D’Ebre said the majority of the film’s music was original music that was composed by his colleagues and himself.
“We recorded a lot of music between 1996 and 1999, and when we were looking for music for this documentary, I realized I had a lot of material from my own arsenal that had never been published or used in any other environment,” d’Ebre said. “We decided to give it a shot and it worked really well with the context of the movie.”
D’Ebre said modern street art usually involves an owner of a building hiring a street artist to draw a mural with the intent of growing a larger customer base.
“If you have a building where you have a lot of Instagram followers, and somebody takes a picture at this location, they’re more than likely to be patrons at this location and spread that around and tell their friends about it,” d’Ebre said. “Other people will see [that picture] and the word of mouth through Instagram is going to influence other people to patron these locations.”
D’Ebre said a big problem today is that there are not a lot of art programs that are focusing on any type of artwork that is considered “guttural” because traditional education systems don’t see the value in it.
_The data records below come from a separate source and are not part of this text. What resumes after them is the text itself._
-- ==== Sys2Proof/Machine/Keeper.lean ====
section
/-!
DEFINITION. The mailbox and the Keeper's commands (R360, R361, R379–R381, R384, R387, R388, R391, R393–R397, R401, R402,
R411, R414, R415).
-/

namespace Sys2Proof.Machine

/-! ### Areas of the pool -/

/-- An area of the pool that a command names: a multiple of 16, inside the pool, clear of every enabled ring (R379, R380). -/
def poolOk (s : State) (off len : Nat) : Bool :=
  off % 16 == 0 && decide (off + len ≤ 0x80000) &&
  !(List.finRange 16).any (fun q => qEnabled s q && decide (off < 16 * (getF s (.q q) Q.BASE + ringLen s q))
    && decide (16 * getF s (.q q) Q.BASE < off + len))

def poolBytes (s : State) (off n : Nat) : List Byte := memBytes s (poolBase + off) n

/-- The Keeper's read of an area that `poolOk` accepts meets the ECC errors that wait in its words (R280). -/
def poolMeet (off n : Nat) (s : State) : State :=
  (s.ecc.filter (fun p => decide (poolBase + off ≤ p.1) && decide (p.1 < poolBase + off + n))).foldl
    (fun s p => eccMeet .qc p.1 s) s

/-- How a command ends: a result code with its words, or later (R379). -/
abbrev CmdRes := Option (Nat × List Nat) × State

def done (r : Nat) (ws : List Nat) (s : State) : CmdRes := (some (r, ws), s)
def ok (s : State) : CmdRes := done 0 [] s

/-! ### Device and settings (R380) -/

def cmdInfo (s : State) : CmdRes :=
  done 0 [storedWord s .mb 0x104, storedWord s .mb 0x108, Config.uid.toNat % 2 ^ 32, Config.uid.toNat / 2 ^ 32] s

def cmdSetMode (a : Nat → Nat) (s : State) : CmdRes :=
  match setModeCmd (a 0) (a 1) s with
  | (some r, s) => done r [] s
  | (none, s) => (none, s)

/-- HOLD_BEACON: from stage 5 on while the device is in BEACON (R411). -/
def cmdHoldBeacon (a : Nat → Nat) (s : State) : CmdRes :=
  if 1 < a 0 then done 2 [] s
  else if a 0 = 0 then ok (holdRelease s)
  else if 5 ≤ s.pwr.stage ∧ mode s = 3 then ok (modPwr (fun p => { p with hold := true }) s)
  else done 3 [] s

/-- The Keeper stores bytes in the boot flash after the erase of `n` bytes; whether erase, programming and read-back succeed is
free. Where they fail the bytes programmed are free, and an erase alone has left its area as it was (R379, log 5). -/
def flashStore (at_ n : Nat) (b : List Byte) (s : State) : Bool × State :=
  let k := s.free
  if Config.flashFails k then
    (false, freeNext (setFlashBytes at_ ((List.range b.length).map (Config.flashLeft k)) s))
  else (true, freeNext (setFlashBytes at_ b (eraseFlash at_ n s)))

/-- The result of a command that stores in the boot flash: FLASH where that fails (R379). -/
def flashDone (ws : List Nat) (r : Bool × State) : CmdRes := if r.1 then done 0 ws r.2 else done 5 [] r.2

def cmdBeaconSet (a : Nat → Nat) (s : State) : CmdRes :=
  let b := poolBytes s (a 0) 156
  if poolOk s (a 0) 156 = false then done 2 [] s
  else
  let s := poolMeet (a 0) 156 s
  if beaconMagic b = false then done 2 [] s
  else if beaconCrc b = false then done 7 [] s
  else flashDone [] (flashStore beaconAt 0x1000 b s)

def cmdTimeRole (a : Nat → Nat) (s : State) : CmdRes := ok (timeWrite .keeper 0x3C (wordOf (a 0)) s)

def cmdTimeSlew (a : Nat → Nat) (s : State) : CmdRes :=
  ok (timeWrite .keeper 0x30 (wordOf (a 1)) (timeWrite .keeper 0x2C (wordOf (a 0)) s))

/-- The intervals and the receipt timeout of PTP_SET lie in their ranges (R50, R380). -/
def ptpArgOk (v : Nat) : Bool :=
  let byte := fun (i : Nat) => toSigned 8 (bits v (8 * i + 7) (8 * i))
  decide (-7 ≤ byte 0 ∧ byte 0 ≤ 0) && decide (-7 ≤ byte 1 ∧ byte 1 ≤ 0) && decide (0 ≤ byte 2 ∧ byte 2 ≤ 3)
    && decide (2 ≤ byte 3 ∧ byte 3 ≤ 10)

/-- PTP_SET: a port that is disabled shows portState 0 (R378). -/
def cmdPtpSet (a : Nat → Nat) (s : State) : CmdRes :=
  if !ptpArgOk (a 1) then done 2 [] s
  else
    let s := modKeeper (fun k => { k with ptpCfg := #v[a 0, a 1, a 2] }) s
    let s := if bitAt (a 0) 8 = 1 then s else setF .mb Mb.KS_PTP_PS0 0 s
    ok (if bitAt (a 0) 9 = 1 then s else setF .mb Mb.KS_PTP_PS1 0 s)

def fin2 (n : Nat) : Fin 2 := ⟨n % 2, Nat.mod_lt _ (by decide)⟩

def cmdEthSet (a : Nat → Nat) (s : State) : CmdRes :=
  if 1 < a 0 then done 2 [] s
  else
    let p := fin2 (a 0)
    let put := fun (off i : Nat) (s : State) => ethWrite .keeper p off (wordOf (a i)) s
    ok (put 0x1C 5 (put 0x18 4 (put 0x10 3 (put 0xC 2 (put 0x8 1 s)))))

def cmdIpSet (a : Nat → Nat) (s : State) : CmdRes :=
  if 1 < a 0 then done 2 [] s
  else ok (modEth (fin2 (a 0)) (fun e => { e with ip := a 1, mask := a 2, gateway := a 3 }) s)

/-- The device forgets its peers: their lost conditions end. -/
def peersForget (s : State) : State :=
  let lost := s.enven.peers.filter (·.lost)
  let s := lost.foldl (fun s p => alarmGone 0x0F01 (peerSrc p.node p.chip) s) s
  modEnven (fun e => { e with peers := [], recent := [] }) s

/-- ENVEN_SET: a change of group, or disabling, starts with no peers (log 98). -/
def cmdEnvenSet (a : Nat → Nat) (s : State) : CmdRes :=
  if a 4 < 10 ∨ 1000 < a 4 then done 2 [] s
  else
    let g := a 0 % 2 ^ 16
    let on := bitAt (a 7) 0 == 1
    let s := if g ≠ s.enven.group ∨ on = false then peersForget s else s
    let s := modEnven (fun e => { e with
      on := on, group := g, node := a 1 % 2 ^ 16, chip := bits (a 1) 17 16, port := a 2, mcast := a 3, interval := a 4,
      fwd := a 5 % 2 ^ 16, rxQ := a 6 % 16 }) s
    ok (levelUpdate s)

def cmdTraceCap (a : Nat → Nat) (s : State) : CmdRes := ok (modKeeper (fun k => { k with traceCap := a 0 }) s)

/-- SENSOR_SET (R384). -/
def cmdSensorSet (a : Nat → Nat) (s : State) : CmdRes :=
  let lo := a 1
  let hi := a 2
  if hi < lo then done 2 [] s
  else if a 0 = 0 then
    (if 1360 ≤ lo ∧ lo ≤ 2000 ∧ 1600 ≤ hi ∧ hi ≤ 2080 then ok (modKeeper (fun k => { k with tLo := lo, tHi := hi }) s)
     else done 2 [] s)
  else if a 0 = 1 then
    (if 5500 ≤ lo ∧ lo ≤ 40000 ∧ 6000 ≤ hi ∧ hi ≤ 44000 then ok (modKeeper (fun k => { k with vLo := lo, vHi := hi }) s)
     else done 2 [] s)
  else done 2 [] s

/-! ### Lens records and the incident log (R164, R387, R388) -/

def lensSector (n : Nat) : Nat := 0x20000 + n * 0x1000

/-- The record of R164. -/
def lensRecord (s : State) (n : Fin 16) : List Byte :=
  let body := List.flatten ([wordBytes (getF s (.lens n) Lens.ID), wordBytes (getF s (.lens n) Lens.CTRL_PP + 2 ^ 8),
    wordBytes (getF s (.lens n) Lens.MZERO), wordBytes (storedWord s (.lens n) Lens.H1C.off),
    wordBytes (storedWord s (.lens n) Lens.H1S.off), wordBytes (storedWord s (.lens n) Lens.H2C.off),
    wordBytes (storedWord s (.lens n) Lens.H2S.off)] ++ (List.range 256).map (fun i => wordBytes (tableWord s n i).toNat)
    ++ [wordBytes (s.lens[n]).frA])
  body ++ wordBytes (crc32 body)

def cmdLensSave (a : Nat → Nat) (s : State) : CmdRes :=
  if 15 < a 0 then done 2 [] s
  else
    let s := lensBankMeet (fin16 (a 0)) s
    let r := lensRecord s (fin16 (a 0))
    flashDone [listWord r 0x420] (flashStore (lensSector (a 0)) 0x1000 r s)

/-- Bytes written to the pool. -/
def setPool (off : Nat) (b : List Byte) (s : State) : State := loadBytes (poolBase + off) b s

def cmdLensLoad (a : Nat → Nat) (s : State) : CmdRes :=
  if 15 < a 0 ∨ poolOk s (a 1) 1060 = false then done 2 [] s
  else
    let b := flashBytes s (lensSector (a 0)) 1060
    if crc32 (b.take 0x420) ≠ listWord b 0x420 then done 11 [] s
    else done 0 [listWord b 0] (setPool (a 1) b s)

/-- The number of the incident in a sector of the log, where one stands there (R388). -/
def logNumber (s : State) (i : Nat) : Option Nat :=
  let a := 0x900000 + i * 0x1000
  if flashWord s a = 0x494E4344 ∧ flashWord s (a + 0x38) = crc32 (flashBytes s a 0x38) then some (flashWord s (a + 4)) else none

def logNumbers (s : State) : List Nat := (List.range 1792).filterMap (logNumber s)

def cmdLogInfo (s : State) : CmdRes :=
  let l := logNumbers s
  match l with
  | [] => done 0 [0, 0, 0] s
  | n :: t => done 0 [l.length, t.foldl min n, t.foldl max n] s

def cmdLogRead (a : Nat → Nat) (s : State) : CmdRes :=
  if poolOk s (a 1) 0x840 = false then done 2 [] s
  else if (List.range 1792).any (fun i => logNumber s i == some (a 0)) = false then done 11 [] s
  else done 0 [0x840] (setPool (a 1) (flashBytes s (incSector (a 0)) 0x840) s)

def cmdLogErase (s : State) : CmdRes :=
  if flag s .mb Mb.KS_DBG_LOGERASE then flashDone [] (flashStore 0x900000 0x700000 [] s) else done 4 [] s

/-! ### Tender (R392–R397) -/

/-- A Tender command ends: the last result is kept. -/
def tndDone (r : Nat) (ws : List Nat) (s : State) : CmdRes := done r ws (modKeeper (fun k => { k with lastRes := r }) s)

def cmdTndBegin (a : Nat → Nat) (s : State) : CmdRes :=
  let i := inactiveSlot s
  if slotSize < a 0 then tndDone 2 [] s
  else if slotState s i = 1 then tndDone 3 [] s
  else
    match flashStore (slotBase i) slotSize [] (schedCancel s) with
    | (true, s) => tndDone 0 [] (slotTo i 1 (modKeeper (fun k => { k with imgLen := a 0 }) s))
    | (false, s) => tndDone 5 [] s

def cmdTndWrite (a : Nat → Nat) (s : State) : CmdRes :=
  let i := inactiveSlot s
  let len := a 2
  if slotState s i ≠ 1 then tndDone 3 [] s
  else if len % 16 ≠ 0 ∨ 65536 < len ∨ slotSize < a 0 + len ∨ poolOk s (a 1) len = false then tndDone 2 [] s
  else
    let b := poolBytes s (a 1) len
    let s := poolMeet (a 1) len s
    if crc32 b ≠ a 3 then tndDone 7 [] s
    else match flashStore (slotBase i + a 0) 0 b s with
    | (true, s) => tndDone 0 [] s
    | (false, s) => tndDone 5 [] s

def cmdTndVerify (s : State) : CmdRes :=
  let i := inactiveSlot s
  if slotState s i ≠ 1 then tndDone 3 [] s
  else match imgCheck s i s.keeper.imgLen with
  | none => tndDone 0 [imgLevel s i, imgVersion s i] (slotTo i 2 (modKeeper (fun k => { k with failCheck := 0 }) s))
  | some n => tndDone (if n = 3 then 8 else 6) [] (slotTo i 3 (modKeeper (fun k => { k with failCheck := n }) s))

def cmdTndSchedule (a : Nat → Nat) (s : State) : CmdRes :=
  if 2 ^ 16 ≤ a 1 ∨ 1000000000 ≤ a 2 ∨ 60 < a 4 then tndDone 2 [] s
  else
    let t := (a 0 + a 1 * 2 ^ 32) * 1000000000 + a 2
    let strict := bitAt (a 3) 1 == 1
    let (r, n, s) := schedule t strict (a 4) (schedCancel s)
    if r ≠ 0 then tndDone r [] s
    else tndDone 0 [n] (if bitAt (a 3) 0 = 1 then activateSend t strict false (a 4) s else s)

/-- TND_CANCEL: the message with CANCEL set is that of the schedule (R397), of zeros where there is none (log 108). -/
def cmdTndCancel (a : Nat → Nat) (s : State) : CmdRes :=
  let c : Sched := s.keeper.sched.getD { target := 0, strict := false, lateMax := 0, slot := 0 }
  let s := schedCancel s
  tndDone 0 [] (if bitAt (a 0) 0 = 1 then activateSend c.target c.strict true c.lateMax s else s)

def cmdTndConfirm (s : State) : CmdRes :=
  match activeSlot s with
  | some i =>
    if slotState s i = 4 then tndDone 0 [] (handKept (slotTo i 5 (setTrial false s))) else tndDone 3 [] s
  | none => tndDone 3 [] s

def cmdTndStatus (s : State) : CmdRes :=
  let k := s.keeper
  done 0 [k.slotA + k.slotB * 2 ^ 8, k.lastRes, k.failCheck, k.lastLate, k.acks] s

def cmdTndSwitch (s : State) : CmdRes :=
  let i := inactiveSlot s
  if slotState s i ≠ 2 then tndDone 3 [] s
  else
    let s := tenderActivate i (schedCancel s)
    done s.keeper.lastRes [] s

/-! ### Keys and debug authentication (R391, R401, R402) -/

def cmdKeyFuse (a : Nat → Nat) (s : State) : CmdRes :=
  if 3 < a 0 ∨ poolOk s (a 1) 64 = false then done 2 [] s
  else
    let i := fin4 (a 0)
    if (s.keeper.keys[i]).isSome then done 3 [] s
    else
      let h := Config.sha256 (poolBytes s (a 1) 64)
      let s := poolMeet (a 1) 64 s
      ok (modKeeper (fun k => { k with keys := k.keys.set i (some (h, false)) }) s)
However, d’Ebre said the concept of “guttural” art at the university level is very complex, with a large debate surrounding it.
“How do you deal with critical theory in relation to this type of art form, and how do you talk about it intellectually and amongst a community and population?” d’Ebre said. “There have been a lot of complaints. Numerous artists, the majority of them that are in the documentary, complain about people using the term ‘street art’ and applying it to them. And then there are kids who didn’t grow up in the same communities and then they take a class on graffiti or street art at their university and all of a sudden they’re a big street artist around the world. I don’t know how to deal with that. I’m not sure how to negotiate that conversation.”
D’Ebre said the current definitions of graffiti and street art are in a very gray area, and his film attempts to address that.
“I coined the term ‘dark progressivism’ — I defined it,” d’Ebre said. “I did the film in relation to that. … It’s a duty to ourselves as scholars, as academics to do our due diligence and to research [street art] in a way that has been unprecedented. We need to peel back those layers and understand it a little more.”